When: It occurs only during pregnancy and the postpartum period and affects both the mother and the unborn baby, and also according to the Preeclampsia Foundation, at least 5 to 8 percent of all pregnancies will experience the disorder.

What to watch for: Swelling, sudden weight gain, headaches and changes in vision are important symptoms; however, some women with rapidly advancing disease report few symptoms.

Preeclampsia is particularly dangerous because many of the signs are silent while some symptoms resemble “normal” effects of pregnancy on your body.

What to do: Proper prenatal care is essential, weighing in, checking your blood pressure and testing urine for protein, are each important for detecting preeclampsia, should take place at every prenatal visit.

For more information visit preeclampsia.org.

Source: The Preeclampsia Foundation

 

Stroke
Stroke is a disease that affects the arteries leading to and within the brain. According to the American Stroke Association, it is the number five cause of death and a leading cause of disability in the United States.

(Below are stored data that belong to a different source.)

-- ==== Sys2Proof/Machine/Ledger.lean ====
section
/-! DEFINITION. The step ledger: its areas, update descriptors and their halves, the receive log, and the replay in which a stream runs (13_collation R388-R391
R397). -/

namespace Sys2Proof.Machine

/-! ## Areas (Table 13-1) -/

def State.ledgerBase (s : State) : Nat := farBase + imgLedgerBase s.act
def State.inputBase (s : State) : Nat := s.ledgerBase + 0x100000
def State.logBase (s : State) : Nat := s.inputBase + imgColInput s.act
def State.logEnd (s : State) : Nat := s.ledgerBase + imgLedgerSize s.act
def State.versoBase (s : State) : Nat := farBase + imgVersoBase s.act

/-- A range that meets the ledger's input area (R388). -/
def State.inInput (s : State) (a n : Nat) : Bool := overlaps a n s.inputBase (imgColInput s.act)

/-! ## Descriptors and halves (R384 R386) -/

/-- The place of a descriptor among those of its kind, recto or verso. -/
def ordinalOf (i : Image) (d : Nat) : Nat :=
  match i.updates[d]? with
  | some u => ((i.updates.take d).filter fun v => v.verso = u.verso).length
  | none => 0

/-- The indices of the recto, or of the verso, descriptors. -/
def descsOf (i : Image) (verso : Bool) : List Nat :=
  (List.range i.updates.length).filter fun d => ((i.updates[d]?).map UpdateE.verso).getD false = verso

/-- The last collated half of a descriptor: true for half B. Without a record it starts with half A (13_collation R386). -/
def State.lastHalf (s : State) (u : UpdateE) : Bool := ((s.ledger.recs.find? fun r => r.masterA = u.masterA).map CollRec.halfB).getD false

def UpdateE.master (u : UpdateE) (b : Bool) : Nat := if b then u.masterB else u.masterA
def UpdateE.mom1 (u : UpdateE) (b : Bool) : Nat := if b then u.mom1B else u.mom1A
def UpdateE.mom2 (u : UpdateE) (b : Bool) : Nat := if b then u.mom2B else u.mom2A

/-- A kind with a first, and with a second, moment. -/
def UpdateE.hasMom1 (u : UpdateE) : Bool := decide (1 ≤ u.kind) && decide (u.kind ≤ 3)
def UpdateE.hasMom2 (u : UpdateE) : Bool := u.kind = 2

/-! ## Streams in a replay (R397 R399 R402) -/

/-- A learning phase of a schedule. -/
def Sched.learning (x : Sched) (phase : Nat) : Bool := !((x.image.phases[phase]?).map PhaseE.gen).getD false

/-- A replay of learning phases has started: capture copies write nothing. -/
def Sched.replaying (x : Sched) (phase : Nat) : Bool :=
  x.learning phase && (match x.replay with | some r => r.started | none => false)

/-- A local or diagnostic replay: remote operations send nothing. -/
def Sched.alone (x : Sched) (phase : Nat) : Bool :=
  x.learning phase && (match x.replay with | some r => r.started && decide (r.kind ≠ .group) | none => false)

/-- A local or diagnostic replay: the updates follow the vote record (R397). The real pass of a probe step votes (10_numerics R296). -/
def Sched.byRecord (x : Sched) (phase : Nat) : Bool :=
  x.learning phase && (match x.replay with | some r => r.started && (decide (r.kind = .localReplay) || decide (r.kind = .diagnostic)) | none => false)

/-- The step of a feed item. -/
def feedStepOf : FeedItem → Nat
  | .control n _ _ => n
  | .input n _ _ => n
  | .log n _ _ => n
  | .vote n _ => n
  | .digests n _ _ => n

/-- An item that the working device of a shadow pair writes into its ledger: it sends it while it feeds (R415). -/
def State.feed (s : State) (x : FeedItem) : State :=
  match s.shadow.feedTo with
  | some r => if s.shadow.feedFrom ≤ feedStepOf x then s.emit (.feed r x) else s
  | none => s

/-- A remote operation of a stream has begun: it counts in ISSUE of the collated schedule (R390). -/
def State.countIssue (s : State) (e : EngId) (x : Sched) : State :=
  if x.collated then s.setEng e { s.engines[e] with issue := s.engines[e].issue + 1 } else s

/-! ## The receive log (R389-R391) -/

/-- The collated schedule whose learning phases log what arrives for its context. -/
def State.logs (s : State) (ctx : Nat) : Option Sched :=
  match s.collated with
  | some x => if x.ctx = ctx && x.runs.any (fun r => r.inProgress && !r.gen) && !(match x.replay with | some r => r.started && decide (r.kind ≠ .group) | none => false)
      then some x else none
  | none => none

/-- ISSUE of a record: 44 counts. -/
def State.issueBytes (s : State) : Bytes := (List.finRange 44).flatMap fun e => le 4 s.engines[e].issue

/-- A record header of the receive log (Table 13-3). -/
def State.logHeader (s : State) (kind len : Nat) (src : DevId) (res : W64) (target flags : Nat) : Bytes :=
  le 4 kind ++ le 4 len ++ le 8 src.toNat ++ le 8 res.toNat ++ le 8 target ++ le 8 s.ledger.logIdx ++ le 4 flags ++ le 20 0 ++
    s.issueBytes ++ le 16 0

/-- Writes an item into the receive log; a full log overflows and the item is not logged (R391). -/
def State.logItem (s : State) (ctx kind : Nat) (src : DevId) (res : W64) (target flags : Nat) (data : Bytes) : State :=
  match s.logs ctx with
  | none => s
  | some _ =>
    let rec_ := s.logHeader kind data.length src res target flags ++ padTo 64 data
    let a := s.logBase + s.ledger.logPos
    if s.logEnd < a + rec_.length then { (s.nativeE 3 0x0505 ctx 0xFF 0 0 0 0) with ledger.overflow := true }
    else
      let s := (s.memWrite a rec_).feed (.log s.ledger.step s.ledger.logPos rec_)
      { s with ledger.logPos := s.ledger.logPos + rec_.length
               ledger.logIdx := s.ledger.logIdx + 1
               ledger.incomplete := s.ledger.incomplete || bit flags 1 }

end Sys2Proof.Machine
end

A stroke occurs when a blood vessel that carries oxygen and nutrients to the brain is either blocked by a clot or rupture preventing leading to cell death in the part of the brain not getting the blood, and oxygen, it needs.The acronym F.A.S.T. helps describe the warning signs of a stroke:

F — Face drooping
A — Arm weakness
S — Speech difficulty
T — Time to call 911

Other symptoms that can appear separately or in combination with F.A.S.T. include sudden: confusion, trouble speaking or understanding speech; numbness or weakness of face, arm or leg, especially on one side of the body; trouble seeing in one or both eyes; trouble walking, dizziness, loss of balance or coordination; and/or severe headache with no known cause.